The other six former senators are: Manitoba Liberal Sharon Carstairs ($7,528), Ontario Liberal Marie-P. Charette-Poulin ($125,828), New Brunswick Liberal Rose-Marie Losier-Cool ($110,051), Nova Scotia Conservative Don Oliver ($23,955.54), Manitoba Liberal Rod Zimmer ($176,014) and Newfoundland Liberal Bill Rompkey ($17,292)
None of the seven on the list chose to challenge the findings of the auditor general by participating in a binding arbitration process overseen by retired Supreme Court justice Ian Binnie, who delivered his conclusions last month.
Many of the expenses they claimed are similar in nature to those that got Sen. Mike Duffy into trouble and landed him in court.
The former broadcast journalist turned senator for Prince Edward Island was acquitted Thursday afternoon on all 31 charges of fraud, breach of trust and bribery, with Ontario Court Justice Charles Vaillancourt saying many of his expenses were allowed by the Senate administrative rules — now being updated — that were in place at the time.
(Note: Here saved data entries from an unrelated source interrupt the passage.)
-- ==== Sys2Proof/Machine/Ring.lean ====
section
/-! DEFINITION. The Nose's ring reads (R347 to R349) and what becomes of an entry that it takes (R370 to R372). -/

namespace Sys2Proof.Machine

open Sys2Proof

/-- The item_seq after one (R370). -/
def nextItemSeq (seq : Nat) : Nat := if seq + 1 = 2 ^ 32 then 1 else seq + 1
/-- An item as its entry gives it. -/
def newItem (seq age : Nat) (body : List Byte) : Item :=
  let cls := leAt body 1 1
  let kind := leAt body 0 1
  { seq, body, kind, cls := Nat.min cls 2, sub := Nat.min cls 2, target := if cls = 1 then leAt body 8 8 else 0
    phase := if cls = 0 then 0 else 1, age, slices := if kind = 1 || kind = 4 then leAt body 40 2 else 1 }
/-- An invalid entry completes with ST_BAD_ITEM, with its class byte as written (R372, R374). -/
def badItem (c seq : Nat) (body : List Byte) (s : State) : State :=
  endItem c seq ST.badItem (s.setItem c seq fun i => { i with clsByte := some (leAt body 1 1) })
/-- The Nose takes an entry: it is checked, and a SOFT or BULK item's cost records are read (R370, R372). -/
def takeEntry (c : Nat) (body : List Byte) (s : State) : State :=
  match s.ctx c with
  | none => s
  | some x =>
    let i := newItem x.nextSeq s.plan.nextAge body
    let s := s.setCtx c fun x => { x with nextSeq := nextItemSeq x.nextSeq, items := x.items ++ [i] }
    let s := { s with plan := { s.plan with nextAge := s.plan.nextAge + 1 } }
    if !(headerOk body && fieldsOk body && jobOk s x.part i) then badItem c i.seq body s
    else if i.cls ≠ 0 && (i.kind = 1 || i.kind = 4) then
      match slicesOf (noseOf c x) c x i s with
      | (z, s) =>
        if z.bad.isSome then badItem c i.seq body s
        else s.setItem c i.seq fun i => { i with args := z.args, costs := z.costs }
    else s

/-- The bytes of an entry, and whether they were read poisoned; none where the access is refused. `ep` is the mark of a
host completion. -/
def readSlot (c : Nat) (x : Ctx) (ep : Bool) (s : State) : Option (List Byte) × Bool × State :=
  let a := x.sqBase + x.sqHead * 128
  if x.sqHost then
    let s := if s.host.canIssue then s else holdRun s
    (some (cellsGet s.hostMem a 128), ep, s)
  else
    let (st, s) := accessCheck (some x.part) 24 6 c a { tier := .nose } s
    if st ≠ ST.ok then (none, false, s)
    else
      let (g, s) := bytesRead a 128 false (atEngine 24 0 [] s)
      (some g.data, g.poison, s)
/-- An entry is accepted when it is not poisoned and its phase and check match (R348, R349). -/
def entryGood (x : Ctx) (b : List Byte) : Bool := bit (leAt b 112 1) 0 = x.sqPhase && leAt b 120 8 = (sillage (b.take 120)).toNat
/-- Unfinished items of a context. -/
def Ctx.unfinished (x : Ctx) : Nat := (x.items.filter (·.phase < 3)).length

/-- One reading of the entry at the head: taken, or failed with whether it was poisoned. -/
def readHead (c : Nat) (x : Ctx) (ep : Bool) (s : State) : Option Bool × State :=
  match readSlot c x ep s with
  | (some b, false, s) =>
    if entryGood x b then
      let s := s.setCtx c fun x =>
        let wrap := x.sqHead + 1 = 2 ^ x.sqLog2
        { x with sqHead := if wrap then 0 else x.sqHead + 1, sqPhase := if wrap then !x.sqPhase else x.sqPhase, torn := 0 }
      (none, takeEntry c (b.take 112) s)
    else (some false, s)
  | (_, p, s) => (some p, s)
/-- Entries read in ring order up to the tail, to the first that fails (R348); 16,777,216 unfinished items stop it (R370). -/
def pullEntries (c : Nat) (ep : Bool) : Nat → State → State
  | 0, s => s
  | n + 1, s =>
    match s.ctx c with
    | none => s
    | some x =>
      if x.stopped || x.sqHead = x.tail || 2 ^ 24 ≤ x.unfinished then s
      else match readHead c x ep s with
        | (none, s) => pullEntries c false n s
        | (some _, s) => s.setCtx c fun x => { x with torn := x.torn + 1 }
/-- The new head goes to the head word (R348). -/
def writeHead (c before : Nat) (s : State) : State :=
  match s.ctx c with
  | some x => if x.sqHead = before then s else noseWrite x.headHost c x.part x.headAddr (leBytes 8 x.sqHead) s
  | none => s
/-- A read of the ring from its head. -/
def pullRing (c : Nat) (ep : Bool) (s : State) : State :=
  match s.ctx c with
  | some x => writeHead c x.sqHead (pullEntries c ep (2 ^ x.sqLog2) s)
  | none => s
/-- The Nose reads a context's ring. -/
def ringRead (c : Nat) (ep : Bool) (s : State) : State :=
  match s.ctx c with
  | some x =>
    if !s.noseUp || x.stopped || x.torn ≠ 0 || (x.sqHost && s.host.hostLost) then s
    else
      let s := pullRing c ep s
      tryBatch c false s
  | none => s
/-- RING_READ (R348). -/
def execRingRead (ctx : Nat) (h : HostWrites) (ep : Bool) (md : Media) (s : State) : Out :=
  done s (runWith md (ringRead ctx ep) (hostWrote h s))

/-- The context of an entry whose eighth further reading failed stops (R349): 0xFF stands for its class. -/
def tornStop (c : Nat) (x : Ctx) (poison : Bool) (s : State) : State :=
  let s := stopContext c ST.tornEntry s
  postEntry c (entryBody ST.tornEntry 3 0xFF x.nextSeq s.beat (leBytes 2 x.sqHead ++ leBytes 1 (b01 poison)) []) true s
/-- The failing entry is read again: taken with those after it, failed once more, or given up. -/
def tornReread (c : Nat) (ep : Bool) (s : State) : State :=
  match s.ctx c with
  | some x =>
    if !s.noseUp || x.stopped || x.torn = 0 || (x.sqHost && s.host.hostLost) then s
    else match readHead c x ep s with
      | (none, s) =>
        let s := pullEntries c false (2 ^ x.sqLog2) s
        tryBatch c false (writeHead c x.sqHead s)
      | (some p, s) => if 8 ≤ x.torn then tornStop c x p s else s.setCtx c fun x => { x with torn := x.torn + 1 }
  | none => s
/-- TORN_ENTRY_REREAD (R349). -/
def execTornEntryReread (ctx : Nat) (h : HostWrites) (ep : Bool) (md : Media) (s : State) : Out :=
  done s (runWith md (tornReread ctx ep) (hostWrote h s))

end Sys2Proof.Machine
end

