-- ==== Sys2Proof/Machine/Dispatch.lean ====
section
/-! DEFINITION. The effect of each command: one arm per row of the table. -/

namespace Sys2Proof.Machine

open Sys2Proof
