/-- R248, R249, R252 to R256, R308: a write-back reaches the home copy while a query of its line is open or none is, and is
acknowledged; the ACK of a grant sets the filter's entry and unblocks the line; ACK_TAKE and ACK_DECLINE end an offer; WB_ACK
frees the buffer; DROP lowers the count; RSP_GRANT makes an L3's copy M; RSP_DONE and RSP_ERR reach their requester; a grant by
DAT brings the line to rest at its agent; an offer is taken where the set has room, and declined where it has none. -/
def Obligations.write_backs_and_acks_end : Prop :=
  ∀ (s : State) (agent line : Nat), s.alive = true → line < 2 ^ 34 →
    let home := line / 2 ^ 28
    (∀ m buf phase data poison, Rests home s → data.length = 256 → s.stackState home = 0 → m.sill = 0 →
      s.coh.net.find? (fun m => fromMsg 0x28 line agent m && m.tag = buf * 256 + 128 * b01 phase && m.data = data && m.poison = poison)
        = some m → (∀ x, look s.coh.txns line = some x → x.query = true) →
      Answers (.wb agent ⟨line, .good⟩ buf phase data poison) s (fun t => lineBytes t line = data ∧ t.poisoned line = poison ∧
        (∀ a, a / 256 ≠ line → lookD t.mem.bytes a 0 = lookD s.mem.bytes a 0) ∧
        lookD t.coh.applied (phaseKey agent buf home) false = phase ∧ (∀ e ∈ t.coh.resv, e.2 ≠ line) ∧
        look t.coh.txns line = (look s.coh.txns line).map (fun x => { x with wbs := x.wbs.filter (· ≠ (agent, buf, phase)) }) ∧
        Sent t { op := 0x33, src := home, dst := agent, tag := buf * 256 + 128 * b01 phase, line, crown := true })) ∧
    (∀ x way grant, look s.coh.txns line = some x → x.ackAwaited = true → x.req.kind.caching = true → x.req.q.agent = some agent →
      x.grant = grant → Rests home (delTxn line s) → ackPasses agent line way s = true →
      look s.coh.filter (filterKey s agent line way) = none →
      (∃ m ∈ s.coh.net, m.op = 0x30 ∧ m.line = line ∧ m.src = agent ∧ m.body = way) →
      Answers (.ack agent line way grant) s (fun t => look t.coh.txns line = none ∧ presenceOf t line = presenceOf s line + 1 ∧
        look t.coh.filter (filterKey s agent line way) = some { line, st := if grant = 1 then .S else .U } ∧ CoherenceFrame s t)) ∧
    (∀ x, look s.coh.txns line = some x → x.ackAwaited = true → x.req.kind = .wrFull (some agent) → Rests home (delTxn line s) →
      (∀ way, look s.coh.filter (filterKey s agent line way) = none → ackPasses agent line way s = true →
        (∃ m ∈ s.coh.net, m.op = 0x31 ∧ m.line = line ∧ m.src = agent ∧ m.body = way) →
        Answers (.ackTake agent line way) s (fun t => look t.coh.txns line = none ∧ presenceOf t line = presenceOf s line + 1 ∧
          look t.coh.filter (filterKey s agent line way) = some { line, st := .U } ∧ CoherenceFrame s t)) ∧
      (dropsAhead s home = false → (∃ m ∈ s.coh.net, m.op = 0x32 ∧ m.line = line ∧ m.src = agent) →
        Answers (.ackDecline agent line) s (fun t => look t.coh.txns line = none ∧ t.coh.filter = s.coh.filter ∧ CoherenceFrame s t))) ∧
    (∀ buf b, look s.coh.wb (agent * 64 + buf) = some b → (∃ m ∈ s.coh.net, m.op = 0x33 ∧ m.dst = agent ∧ m.tag / 256 = buf) →
      Answers (.wbAck agent buf) s (fun t => look t.coh.wb (agent * 64 + buf) = none ∧ CoherenceFrame s t ∧
        ∀ l tag, b.ack = some (l, tag) → Sent t { op := 0x30, src := agent, dst := l / 2 ^ 28, tag, line := l, body := b.way })) ∧
    (∀ m, s.coh.net.find? (fun m => m.op = 0x34 && m.dst = home) = some m → m.line = line →
      Answers (.drop line) s (fun t => presenceOf t line = presenceOf s line - 1 ∧ CoherenceFrame s t)) ∧
    (∀ e x, agentLine s agent line = some e → 16 ≤ agent → (∀ p ∈ s.procReq, lineOf p.2.addr ≠ line) →
      (∀ b ∈ s.coh.wb, b.1 / 64 ≠ agent) → look s.coh.txns line = some x →
      (∃ m ∈ s.coh.net, m.op = 0x1C ∧ m.line = line ∧ m.dst = agent ∧ m.body = 3) →
      Answers (.rspGrant agent line 3) s (fun t => agentLine t agent line
          = some { st := .M, way := e.way, data := fit e.data, poison := e.poison } ∧
        Sent t { op := 0x30, src := agent, dst := home, tag := x.req.q.tag, line, body := e.way } ∧ CoherenceFrame s t)) ∧
    (∀ m x tag data poison grant, look s.coh.txns line = some x → agent ≠ home → agent < 20 → grant ≠ 0 → data.length = 256 → m.sill = 0 →
      (∀ p ∈ s.procReq, lineOf p.2.addr ≠ line) → (∀ b ∈ s.coh.wb, b.1 / 64 ≠ agent) →
      s.coh.net.find? (fun m => isMsg 0x20 line agent m && m.src = home && m.tag = tag && m.body = grant && m.data = data
        && m.poison = poison) = some m →
      Answers (.dat agent home tag ⟨line, .good⟩ grant data poison (sillage data)) s (fun t => agentLine t agent line
          = some { st := if grant = 1 then .S else if grant = 2 ∨ agent < 16 then .E else .M, way := x.req.q.way, data, poison } ∧
        Sent t { op := 0x30, src := agent, dst := home, tag, line, body := x.req.q.way } ∧ CoherenceFrame s t)) ∧
    (∀ die tag, look s.procReq tag = none →
      (∀ ok, (∃ m ∈ s.coh.net, m.op = 0x1D ∧ m.dst = die ∧ m.tag = tag ∧ m.body = b01 ok) →
        Answers (.rspDone die tag ok) s (fun t =>
          t.coh.got = s.coh.got ++ [{ op := 0x1D, src := 24, dst := die, tag, line := 0, body := b01 ok }] ∧ CoherenceFrame s t)) ∧
      (∀ st, (∃ m ∈ s.coh.net, m.op = 0x1E ∧ m.dst = die ∧ m.tag = tag ∧ m.body = st) →
        Answers (.rspErr die tag st) s (fun t =>
          t.coh.got = s.coh.got ++ [{ op := 0x1E, src := 24, dst := die, tag, line := 0, body := st }] ∧ CoherenceFrame s t))) ∧
    (∀ m data poison v, data.length = 256 → m.sill = 0 → agent ∉ s.coh.lost →
      s.coh.net.find? (fun m => isMsg 0x21 line agent m && m.data = data && m.poison = poison) = some m →
      v = takeFelt (fun m => isMsg 0x21 line agent m && m.data = data && m.poison = poison) s →
      (∀ w u, agentRoom agent line v = (some w, u) →
        Answers (.offer agent ⟨line, .good⟩ data poison) s (fun t => agentLine t agent line = some { st := .E, way := w, data, poison } ∧
          Sent t { op := 0x31, src := agent, dst := home, tag := 0, line, body := w } ∧ CoherenceFrame s t)) ∧
      (∀ u, agentRoom agent line v = (none, u) →
        Answers (.offer agent ⟨line, .good⟩ data poison) s (fun t => t.coh.lines = s.coh.lines ∧
          Sent t { op := 0x32, src := agent, dst := home, tag := 0, line, body := 0 } ∧ CoherenceFrame s t)))
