@[simp] theorem setMailbox_pending (m : Nat) (b : Mailbox) : (s.setMailbox m b).pending = s.pending := rfl
@[simp] theorem setMailbox_rst (m : Nat) (b : Mailbox) : (s.setMailbox m b).rst = s.rst := rfl
@[simp] theorem setMailbox_flash (m : Nat) (b : Mailbox) : (s.setMailbox m b).flash = s.flash := rfl
@[simp] theorem setMailbox_pins (m : Nat) (b : Mailbox) : (s.setMailbox m b).pins = s.pins := rfl
@[simp] theorem setMailbox_dies (m : Nat) (b : Mailbox) : (s.setMailbox m b).dies = s.dies := rfl
@[simp] theorem setMailbox_evt (m : Nat) (b : Mailbox) : (s.setMailbox m b).evt = s.evt := rfl
@[simp] theorem setMailbox_hostMem (m : Nat) (b : Mailbox) : (s.setMailbox m b).hostMem = s.hostMem := rfl
@[simp] theorem setMailbox_time (m : Nat) (b : Mailbox) : (s.setMailbox m b).time = s.time := rfl
@[simp] theorem setMailbox_parts (m : Nat) (b : Mailbox) : (s.setMailbox m b).parts = s.parts := rfl
@[simp] theorem setMailbox_fq (m : Nat) (b : Mailbox) : (s.setMailbox m b).fq = s.fq := rfl
@[simp] theorem setMailbox_aspaces (m : Nat) (b : Mailbox) : (s.setMailbox m b).aspaces = s.aspaces := rfl
@[simp] theorem setMailbox_tc (m : Nat) (b : Mailbox) : (s.setMailbox m b).tc = s.tc := rfl
@[simp] theorem setMailbox_ptrs (m : Nat) (b : Mailbox) : (s.setMailbox m b).ptrs = s.ptrs := rfl
@[simp] theorem setMailbox_faults (m : Nat) (b : Mailbox) : (s.setMailbox m b).faults = s.faults := rfl
@[simp] theorem setMailbox_shoots (m : Nat) (b : Mailbox) : (s.setMailbox m b).shoots = s.shoots := rfl
@[simp] theorem setMailbox_ctxs (m : Nat) (b : Mailbox) : (s.setMailbox m b).ctxs = s.ctxs := rfl
@[simp] theorem setMailbox_plan (m : Nat) (b : Mailbox) : (s.setMailbox m b).plan = s.plan := rfl
@[simp] theorem setMailbox_cores (m : Nat) (b : Mailbox) : (s.setMailbox m b).cores = s.cores := rfl
@[simp] theorem setMailbox_barCl (m : Nat) (b : Mailbox) : (s.setMailbox m b).barCl = s.barCl := rfl
@[simp] theorem setMailbox_barDie (m : Nat) (b : Mailbox) : (s.setMailbox m b).barDie = s.barDie := rfl
@[simp] theorem setMailbox_atq (m : Nat) (b : Mailbox) : (s.setMailbox m b).atq = s.atq := rfl
@[simp] theorem setMailbox_ticket (m : Nat) (b : Mailbox) : (s.setMailbox m b).ticket = s.ticket := rfl
@[simp] theorem setMailbox_dbg (m : Nat) (b : Mailbox) : (s.setMailbox m b).dbg = s.dbg := rfl
@[simp] theorem setMailbox_dbgSel (m : Nat) (b : Mailbox) : (s.setMailbox m b).dbgSel = s.dbgSel := rfl
@[simp] theorem setMailbox_mem (m : Nat) (b : Mailbox) : (s.setMailbox m b).mem = s.mem := rfl
@[simp] theorem setMailbox_l2 (m : Nat) (b : Mailbox) : (s.setMailbox m b).l2 = s.l2 := rfl
@[simp] theorem setMailbox_stks (m : Nat) (b : Mailbox) : (s.setMailbox m b).stks = s.stks := rfl
@[simp] theorem setMailbox_coh (m : Nat) (b : Mailbox) : (s.setMailbox m b).coh = s.coh := rfl
@[simp] theorem setMailbox_felt (m : Nat) (b : Mailbox) : (s.setMailbox m b).felt = s.felt := rfl
@[simp] theorem setMailbox_reserveLog2 (m : Nat) (b : Mailbox) : (s.setMailbox m b).reserveLog2 = s.reserveLog2 := rfl
@[simp] theorem setMailbox_peer (m : Nat) (b : Mailbox) : (s.setMailbox m b).peer = s.peer := rfl
@[simp] theorem setMailbox_pwr (m : Nat) (b : Mailbox) : (s.setMailbox m b).pwr = s.pwr := rfl
@[simp] theorem setMailbox_i3c (m : Nat) (b : Mailbox) : (s.setMailbox m b).i3c = s.i3c := rfl
@[simp] theorem setMailbox_hce (m : Nat) (b : Mailbox) : (s.setMailbox m b).hce = s.hce := rfl
@[simp] theorem setMailbox_proc (m : Nat) (b : Mailbox) : (s.setMailbox m b).proc = s.proc := rfl
@[simp] theorem setMailbox_procReq (m : Nat) (b : Mailbox) : (s.setMailbox m b).procReq = s.procReq := rfl
@[simp] theorem setMailbox_sat (m : Nat) (b : Mailbox) : (s.setMailbox m b).sat = s.sat := rfl
@[simp] theorem setMailbox_mism (m : Nat) (b : Mailbox) : (s.setMailbox m b).mism = s.mism := rfl
@[simp] theorem setMailbox_free (m : Nat) (b : Mailbox) : (s.setMailbox m b).free = s.free := rfl
@[simp] theorem setMailbox_run (m : Nat) (b : Mailbox) : (s.setMailbox m b).run = s.run := rfl

@[simp] theorem setModule_pending (k : Nat) (f : Module → Module) : (s.setModule k f).pending = s.pending := rfl
@[simp] theorem setModule_rst (k : Nat) (f : Module → Module) : (s.setModule k f).rst = s.rst := rfl
@[simp] theorem setModule_flash (k : Nat) (f : Module → Module) : (s.setModule k f).flash = s.flash := rfl
@[simp] theorem setModule_pins (k : Nat) (f : Module → Module) : (s.setModule k f).pins = s.pins := rfl
@[simp] theorem setModule_dies (k : Nat) (f : Module → Module) : (s.setModule k f).dies = s.dies := rfl
@[simp] theorem setModule_evt (k : Nat) (f : Module → Module) : (s.setModule k f).evt = s.evt := rfl
@[simp] theorem setModule_host (k : Nat) (f : Module → Module) : (s.setModule k f).host = s.host := rfl
@[simp] theorem setModule_hostMem (k : Nat) (f : Module → Module) : (s.setModule k f).hostMem = s.hostMem := rfl
@[simp] theorem setModule_time (k : Nat) (f : Module → Module) : (s.setModule k f).time = s.time := rfl
@[simp] theorem setModule_parts (k : Nat) (f : Module → Module) : (s.setModule k f).parts = s.parts := rfl
@[simp] theorem setModule_fq (k : Nat) (f : Module → Module) : (s.setModule k f).fq = s.fq := rfl
@[simp] theorem setModule_aspaces (k : Nat) (f : Module → Module) : (s.setModule k f).aspaces = s.aspaces := rfl
@[simp] theorem setModule_tc (k : Nat) (f : Module → Module) : (s.setModule k f).tc = s.tc := rfl
@[simp] theorem setModule_ptrs (k : Nat) (f : Module → Module) : (s.setModule k f).ptrs = s.ptrs := rfl
@[simp] theorem setModule_faults (k : Nat) (f : Module → Module) : (s.setModule k f).faults = s.faults := rfl
@[simp] theorem setModule_shoots (k : Nat) (f : Module → Module) : (s.setModule k f).shoots = s.shoots := rfl
@[simp] theorem setModule_ctxs (k : Nat) (f : Module → Module) : (s.setModule k f).ctxs = s.ctxs := rfl
@[simp] theorem setModule_plan (k : Nat) (f : Module → Module) : (s.setModule k f).plan = s.plan := rfl
@[simp] theorem setModule_cores (k : Nat) (f : Module → Module) : (s.setModule k f).cores = s.cores := rfl
@[simp] theorem setModule_barCl (k : Nat) (f : Module → Module) : (s.setModule k f).barCl = s.barCl := rfl
@[simp] theorem setModule_barDie (k : Nat) (f : Module → Module) : (s.setModule k f).barDie = s.barDie := rfl
@[simp] theorem setModule_atq (k : Nat) (f : Module → Module) : (s.setModule k f).atq = s.atq := rfl
@[simp] theorem setModule_ticket (k : Nat) (f : Module → Module) : (s.setModule k f).ticket = s.ticket := rfl
@[simp] theorem setModule_dbg (k : Nat) (f : Module → Module) : (s.setModule k f).dbg = s.dbg := rfl
@[simp] theorem setModule_dbgSel (k : Nat) (f : Module → Module) : (s.setModule k f).dbgSel = s.dbgSel := rfl
@[simp] theorem setModule_mem (k : Nat) (f : Module → Module) : (s.setModule k f).mem = s.mem := rfl
@[simp] theorem setModule_l2 (k : Nat) (f : Module → Module) : (s.setModule k f).l2 = s.l2 := rfl
@[simp] theorem setModule_stks (k : Nat) (f : Module → Module) : (s.setModule k f).stks = s.stks := rfl
@[simp] theorem setModule_coh (k : Nat) (f : Module → Module) : (s.setModule k f).coh = s.coh := rfl
@[simp] theorem setModule_reserveLog2 (k : Nat) (f : Module → Module) : (s.setModule k f).reserveLog2 = s.reserveLog2 := rfl
@[simp] theorem setModule_peer (k : Nat) (f : Module → Module) : (s.setModule k f).peer = s.peer := rfl
@[simp] theorem setModule_pwr (k : Nat) (f : Module → Module) : (s.setModule k f).pwr = s.pwr := rfl
@[simp] theorem setModule_i3c (k : Nat) (f : Module → Module) : (s.setModule k f).i3c = s.i3c := rfl
@[simp] theorem setModule_hce (k : Nat) (f : Module → Module) : (s.setModule k f).hce = s.hce := rfl
@[simp] theorem setModule_proc (k : Nat) (f : Module → Module) : (s.setModule k f).proc = s.proc := rfl
@[simp] theorem setModule_procReq (k : Nat) (f : Module → Module) : (s.setModule k f).procReq = s.procReq := rfl
@[simp] theorem setModule_sat (k : Nat) (f : Module → Module) : (s.setModule k f).sat = s.sat := rfl
@[simp] theorem setModule_mism (k : Nat) (f : Module → Module) : (s.setModule k f).mism = s.mism := rfl
@[simp] theorem setModule_free (k : Nat) (f : Module → Module) : (s.setModule k f).free = s.free := rfl
@[simp] theorem setModule_run (k : Nat) (f : Module → Module) : (s.setModule k f).run = s.run := rfl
Don Bayne, his defence lawyer, said he does not think the acquittal sets a “sweeping precedent for parliamentarians,” but it does send a message to the Senate.
“The Senate has to create clear rules, educate senators on what they can and can’t do in the public interest,” Bayne told reporters gathered outside the Ottawa courthouse Thursday.
In his findings on St. Germain, who retired in 2012, the auditor general said he could not conclude whether all of his expenses reviewed had been incurred primarily for parliamentary business. In his response, published in the report, St. Germain vigorously defended the expenses and his reputation.
“The presentation and tone of your general observations insinuate that I misappropriated my office resources in a nefarious manner. I find these apparent accusations to be a defamatory affront to my personal integrity,” said St. Germain, a former Progressive Conservative cabinet minister who was appointed to the Senate on the advice of Brian Mulroney in 1993.